*** Begin section ***

/-- One core that a gang may use, whoever occupies it. -/
def usableCore (s : State) (r : GangRef) (l : Launch) (g : Gang) (target : Option Nat) (c : Nat) : Bool :=
  c < 384 && coreInService s c && !(stackUnit s (c / 48)).leaving && groupsFree s l c r.launch && imageCore s l c &&
    (!l.pkt.cluster || !clusterHeld s r (c / 8)) &&
    (match target with | none => true | some k => c / 8 == k) &&
    ((g.left.all fun p => p.2.pin.isNone && p.2.leftStack.isNone) || g.left.any fun p => match (livePin s l.pkt.paired p.2).pin, p.2.leftStack with
      | some q, _ => c == q || (l.pkt.paired && c == pairOf q)
      | none, some k => c / 48 == k
      | none, none => false)

/-- The place of a team: one core, or the leader of a pair whose cores are both usable. -/
def usable (s : State) (r : GangRef) (l : Launch) (g : Gang) (target : Option Nat) (c : Nat) : Bool :=
  usableCore s r l g target c && (!l.pkt.paired || usableCore s r l g target (pairOf c))

def freeFor (s : State) (r : GangRef) (c : Nat) : Bool := !coreTaken s c && !reservedElse s r c

/-- Cores in ascending order that a gang can use now; `more` are cores that count as free. -/
def openCores (s : State) (r : GangRef) (l : Launch) (g : Gang) (target : Option Nat) (more : List Nat) : List Nat :=
  (List.range 384).filter fun c =>
    let ok (c : Nat) : Bool := (freeFor s r c || more.contains c) && !reservedElse s r c
    usable s r l g target c && ok c && (!l.pkt.paired || ok (pairOf c))

/-! ### Choice of cores (R395) -/

/-- Stacks by the number of cores in a list, most first, the lower-numbered first among equals (DEDUCED, log entry 43). -/
def rankStacks (cores : List Nat) : List Nat :=
  let n (k : Nat) : Nat := (cores.filter fun c => c / 48 == k).length
  (List.range 8).foldl (fun acc k => (acc.takeWhile fun j => n j ≥ n k) ++ [k] ++ acc.dropWhile fun j => n j ≥ n k) []

/-- The core that a team takes: its own when it is pinned, one of the stack it left, or the first stack of the ranking that has one. -/
def teamCore (paired : Bool) (rank cores : List Nat) (t : Team) : Option Nat :=
  let lead := if paired then cores.filter fun c => c % 2 == 0 && cores.contains (pairOf c) else cores
  match t.pin, t.leftStack with
  | some c, _ => lead.find? (· == c)
  | none, some k => lead.find? fun c => c / 48 == k
  | none, none => (rank.findSome? fun k => lead.find? fun c => c / 48 == k)

/-- Cores for the teams in ascending order; none when some team finds none. -/
def assign (paired : Bool) (rank : List Nat) : List Nat → List (Nat × Team) → Option (List (Nat × Nat))
  | _, [] => some []
  | cores, (i, t) :: rest =>
    match teamCore paired rank cores t with
    | none => none
    | some c =>
      let cores := cores.filter fun d => d != c && !(paired && d == pairOf c)
      (assign paired rank cores rest).map fun x => (i, c) :: x

/-- The cluster with the most open cores, the lowest-numbered among equals. -/
def bestCluster (cores : List Nat) : Nat :=
  let n (k : Nat) : Nat := (cores.filter fun c => c / 8 == k).length
  (List.range 48).foldl (fun b k => if n k > n b then k else b) 0
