/-- Semaphores, tile and accumulator registers, banks, queues. -/
def registersOk (m : List Host.Cell) : Bool :=
  ((List.range 32).all fun n => rd m (0x3000 + 4 * n) 4 < 2 ^ 17) &&
    ((List.range 16).all fun n => let v := rd m (0x3080 + 8 * n) 8; v == tileValue (BitVec.ofNat 64 v) && validTile v n) &&
    ((List.range 3).all fun n => let v := rd m (0x3100 + 8 * n) 8; v == accValue (BitVec.ofNat 64 v) && validAcc v) &&
    ((List.range 128).all fun n => let w := rd m (0x3A00 + 4 * n) 4; w % 4 ≤ 2 && w / 4 % 2 ^ 14 == 0 && w < 2 ^ 29) &&
    ((List.range 16).all fun n => tagOk (rd m (0x23C0 + n) 1)) &&
    ((List.range 4).all fun k => (List.range 16).all fun i => let a := 0x2800 + 0x200 * k + 16 * i; tagOk (rd m (a + 8) 1) && rd m (a + 9) 1 ≤ 2) &&
    ((List.range 6).all fun k => rd m (0xC600 + 16 * k) 1 < 8 && rd m (0xC601 + 16 * k) 1 ≤ 8)

/-- Tags of tile rows, and of the granules of data queues and of V registers, each four bits. -/
def tagsOk (m : List Host.Cell) : Bool :=
  let gran (x : Nat) : Bool := (0xC000 ≤ x && x < 0xC600) || (0xD000 ≤ x && x < 0x10000)
  m.all fun x =>
    if 0x3200 ≤ x.1 && x.1 < 0x3A00 then tagOk x.2.toNat
    else if gran x.1 then tagOk (x.2.toNat % 16) && tagOk (x.2.toNat / 16)
    else true

/-- Heads of scalar queues, child states, states of data-queue slots, and kinds of copy-queue entries. -/
def queuesOk (m : List Host.Cell) : Bool :=
  ((List.range 4).all fun k => rd m (0x2900 + 0x200 * k) 1 < 16) && ((List.range 256).all fun i => rd m (0x5008 + 16 * i) 1 ≤ 2) &&
    ((List.range 6).all fun k => (List.range 8).all fun i => rd m (0xC602 + 16 * k + i) 1 ≤ 2) &&
    (List.range 2).all fun q => (List.range 32).all fun i => rd m (0x10048 + 0x8000 * q + 1024 * i) 1 ≤ 3

/-- MAGIC, VERSION, reserved fields and limits of what is restored (R368, R376 to R379). -/
def recordOk (r : Record) : Bool :=
  let m := r.bytes
  rd m 0 4 == recMagic && rd m 4 2 == 1 && 1 ≤ rd m 6 1 && rd m 6 1 ≤ 2 && !(rd m 7 1).testBit 7 && rd m 0x13 1 == 0 && rd m 0x3C 4 == 0 && rd m 0x90 0xF70 == 0 &&
    ((List.range 16).all fun i => let w := rd m (0x40 + 4 * i) 4; w < 2 ^ 9 && (wordCb w).n ≤ 8) && rd m 0x80 1 < 16 && (!(rd m 0x80 1).testBit 0 || (2 ≤ rd m 0x80 1 / 2 && rd m 0x80 1 / 2 ≤ 4)) && rd m 0x81 1 == 0 &&
    [Engine.seq, .mem, .vec, .mtx].all (engineOk m) && registersOk m && tagsOk m && queuesOk m

/-! ### Restore (R240, R381) -/

/-- The flight of an instruction whose replies are still pending. -/
def pendFlight (p : PendRemote) : Flight :=
  let w : List Res := match p.dst with
    | .scalar (.reg n) _ => [.sreg p.eng n]
    | .pair d => [.sreg p.eng d, .sreg p.eng (d + 1)]
    | .lanes d _ => [.vreg d]
    | _ => []
  { id := p.flight, eng := p.eng, claims := claimsOf [] w, post := p.post }

/-- The end of tRP of a closed bank. -/
def readyAt (b : Bank) : Nat := (b.tClose.map (· + 12)).getD 0

/-- A refresh that has to end before a bank can be opened: it is running, or it has fallen due, or it falls due by the cycle in which the bank could
else be opened (R227, R240). -/
def refreshFirst (now : Nat) (b : Bank) : Option Nat :=
  match b.refreshEnd, b.refreshDue, b.dueAt with
  | some e, _, _ => some e
  | none, some d, _ => some (max d (readyAt b) + 176)
  | none, none, some d => if d ≤ max now (readyAt b) then some (max d (readyAt b) + 176) else none
  | none, none, none => none
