-- ==== Sys2Proof/Machine/Front.lean ====
section
/-! DEFINITION. The dispatch front end: queues, packets and their checks, completion signals, graphs, children, and the retirement of launches (R93, R104, R108, R113, R117, R386 to R393). -/

namespace Sys2Proof.Machine

/-! ### Queues (R386 to R388) -/

def getQ (s : State) (q : Nat) : DispQ := mgetD {} s.disp.queues q
def setQ (s : State) (q : Nat) (x : DispQ) : State := { s with disp := { s.disp with queues := mset s.disp.queues q x } }

def DispQ.en (x : DispQ) : Bool := x.qctl.getLsbD 0
def DispQ.logSize (x : DispQ) : Nat := x.qctl.toNat >>> 8 % 32
def DispQ.prioMax (x : DispQ) : Nat := x.qctl.toNat >>> 5 % 8
def DispQ.rate (x : DispQ) : Nat := x.qctl.toNat >>> 16 % 65536
def DispQ.cap (x : DispQ) : Nat := x.qctl.toNat >>> 32 % 65536
def DispQ.asid (x : DispQ) : Nat := x.qctl.toNat >>> 48
/-- Packets written and not copied. -/
def DispQ.fill (x : DispQ) : Nat := (x.wptr + 2 ^ 32 - x.rptr % 2 ^ 32) % 2 ^ 32

/-- The queue is disabled with ERR. -/
def DispQ.fail (x : DispQ) : DispQ := { x with qctl := (x.qctl &&& ~~~(1 : Word)) ||| 2 }

/-- A write of the write index. -/
def dispQwptr (q v : Nat) (s : State) : Option State :=
  if 64 ≤ q then none
  else
    let x := { getQ s q with wptr := v % 2 ^ 32 }
    some (setQ s q (if 2 ^ x.logSize < x.fill then x.fail else x))

/-- Writable fields of DISP_QCTL. -/
def qctlMask : Word := 0xFFFFFFFFFFFF1FE1

/-- A write of queue control: ERR is cleared by a 1; a queue is not enabled outside of normal running (R419). -/
def dispQctl (q : Nat) (v : Word) (s : State) : Option State :=
  if 64 ≤ q then none
  else
    let x := getQ s q
    let v' := if s.fw.boot = .running then v else v &&& ~~~(1 : Word)
    let err : Word := if v.getLsbD 1 then 0 else x.qctl &&& 2
    let y := { x with qctl := (v' &&& qctlMask) ||| err, tokens := if !x.en && v'.getLsbD 0 then 0 else x.tokens }
    let bad := y.logSize < 4 || 16 < y.logSize || 2 ^ y.logSize < y.fill
    some (setQ s q (if y.en && bad then y.fail else y))

/-- A tick of the package timer: each enabled queue gains its rate, up to its cap. -/
def tokenTick (s : State) : Option State :=
  if s.time < (s.disp.ticks + 1) * msec then none
  else
    let gain (x : DispQ) : DispQ := if x.en then { x with tokens := min (x.tokens + x.rate) x.cap } else x
    some { s with disp := { s.disp with ticks := s.disp.ticks + 1, queues := s.disp.queues.map fun (p : Nat × DispQ) => (p.1, gain p.2) } }

/-- TOKEN_TICK: Every 1 ms each enabled queue gains RATE tokens up to CAP (R388). -/
def execTokenTick (s : State) : Out := evOut s (tokenTick s)

/-! ### Completion signals (R391) -/

/-- The signal word after its update (DEDUCED, log entry 46). -/
def newSignal (old status : Nat) : Nat :=
  let st := old >>> 32
  let st' := if st = 0 then status else st
  (old % 2 ^ 32 + 2 ^ 32 - 1) % 2 ^ 32 + st' * 2 ^ 32

/-- One read-modify-write at the signal's home (DEDUCED, log entry 46). Of a signal that is not 8-byte aligned, whose packet
has failed, the bytes up to the end of the 128-byte line are updated (DESIGN CHOICE, log entry 72). -/
def signalPut (s : State) (n asid va status : Nat) : Try State :=
  if va = 0 then .ok s
  else match vaClass s va with
    | .remote p => .ok (if s.rou.lostPkgs.contains p then s else sendPacket s (.signal p va status))
    | _ =>
      match reach s asid va .readWrite with
      | .error .pageMoving => .error .wait
      | .error t => .ok (logHub s 0x080A [(4, n), (8, va), (2, trapCode t)])
      | .ok (s, x, .dram _ _) =>
        let key := keyOf s asid va
        let m := byteMask (va % 128) 8
        match homePull (fillLine s key x.pa (permBits x) 0 none) key (wordsOf m) with
        | .error e => .error e
        | .ok (s, l) =>
          let old := leNat (lineBytes l.data (va % 128) 8)
          .ok (writeLine s l (bytesAt (va % 128) (leBytes 8 (newSignal old status))) 0 m)
      | .ok (s, x, _) => (hostTry s 0 n x.pa true).map fun r =>
        let old := leNat ((List.range 8).map fun i => Config.hostByte (x.pa + i) s.fresh)
        let s := r.1
        if !r.2 then logHub s 0x080A [(4, n), (8, va), (2, trapCode .busError)]
        else { s with fresh := s.fresh + 1, fw := { s.fw with hostOut := (x.pa, leBytes 8 (newSignal old status)) :: s.fw.hostOut } }

/-! ### The checks of a packet (R93, R97, R389, R390) -/

def badPacket : Nat := 0xFFFF0001
def noVariant : Nat := 0xFFFF0002
def noFit : Nat := 0xFFFF0003
def flagsMismatch : Nat := 0xFFFF0004
def noPolicy : Nat := 0xFFFF0005
def badGraph : Nat := 0xFFFF0006
def killedStatus : Nat := 0xFFFF0010
def lostStatus : Nat := 0xFFFF0011
def cancelledStatus : Nat := 0xFFFF0012
def stallStatus : Nat := 0xFFFF0013

/-- The largest gang for the packet's flags. -/
def teamLimit (p : DPacket) : Nat := (if p.cluster then 8 else 384) / (if p.paired then 2 else 1)

/-- Fields that every packet must have right; a child's class and module are not its own (DEDUCED, log entry 44). -/
def commonOk (p : DPacket) (child : Bool) (prioMax : Nat) : Bool :=
  !p.resv && p.signal % 8 == 0 && (child || (p.prio ≤ prioMax && p.module ≤ 255))

/-- The variant of level 1, or else the highest below (R93). -/
def bestVariant (vs : List Variant) : Option Variant :=
  (vs.filter fun v => v.isa ≤ 1).foldl (fun b v => match b with
    | none => some v
    | some w => if w.isa < v.isa then some v else some w) none

/-- The checks of a launch in table order (DEDUCED, log entry 44). -/
def checkLaunch (s : State) (p : DPacket) (child : Bool) (prioMax module : Nat) : Except Nat Variant :=
  if !commonOk p child prioMax || p.gangs < 1 || 65536 < p.gangs || p.teams < 1 || teamLimit p < p.teams || p.param % 8 != 0 then .error badPacket
  else match (mget s.fw.modules module).bind fun m => m.objs[p.code]? with
    | none => .error badPacket
    | some vs =>
      match bestVariant vs with
      | none => .error noVariant
      | some v =>
        if p.param = 0 && v.paramsz ≠ 0 then .error badPacket
        else if !couldFit s { pkt := p } then .error noFit
        else if p.paired ≠ v.flags.testBit 0 || p.cluster ≠ v.flags.testBit 1 then .error flagsMismatch
        else if p.pmask = 0 then .error noPolicy
        else .ok v

/-- The next launch number (R387). -/
def takeNumber (s : State) : State × Nat :=
  let n := s.disp.nextLaunch
  ({ s with disp := { s.disp with nextLaunch := if n = 0xFFFFFFFF then 1 else n + 1 } }, n)

/-- A failed packet is reported (R390, R430). -/
def reportFailure (s : State) (n asid status : Nat) : State :=
  postReport s { kind := 3, code := status % 65536, launch := n, asid := asid, status := status }

/-- Every shard of an image that this package holds is VALID (R412). -/
def imageReady (s : State) (module image : Nat) : Bool :=
  s.fw.shards.all fun h => !(h.module == module && h.image == image && h.pkg == s.pkg) || h.st == .valid

/-- The launch's gangs enter the placement order, which makes a round run (R105), unless its weight image is not ready. -/
def addLaunch (s : State) (n : Nat) (l : Launch) (v : Variant) : State :=
  let gang : Gang := { teams := List.replicate l.pkt.teams {} }
  let hold := v.flags.testBit 2 && !imageReady s l.module v.wimage
  let s := setLaunch s n { l with var := some v, gangs := List.replicate l.pkt.gangs gang, heldImage := hold,
                                  codeBase := Config.codeBase l.asid l.module l.pkt.code / 65536 * 65536 % 2 ^ 64 }
  if hold then logHub s 0x0812 [(4, n), (1, l.module), (4, v.wimage)] else callRound s

/-! ### Graphs (R392, R393) -/

def getGraph (s : State) (n : Nat) : Option Graph := mget s.disp.graphs n
def setGraph (s : State) (n : Nat) (g : Graph) : State := { s with disp := { s.disp with graphs := mset s.disp.graphs n g } }

def setNode (g : Graph) (i : Nat) (f : GNode → GNode) : Graph := { g with nodes := g.nodes.mapIdx fun j x => if j = i then f x else x }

*** End section ***

Please report all lines in the entries where "running" appears.

/-- A refresh that has to end before a bank can be opened: it is running, or it has fallen due, or it falls due by the cycle in which the bank could
/-- A write of queue control: ERR is cleared by a 1; a queue is not enabled outside of normal running (R419). -/
    let v' := if s.fw.boot = .running then v else v &&& ~~~(1 : Word)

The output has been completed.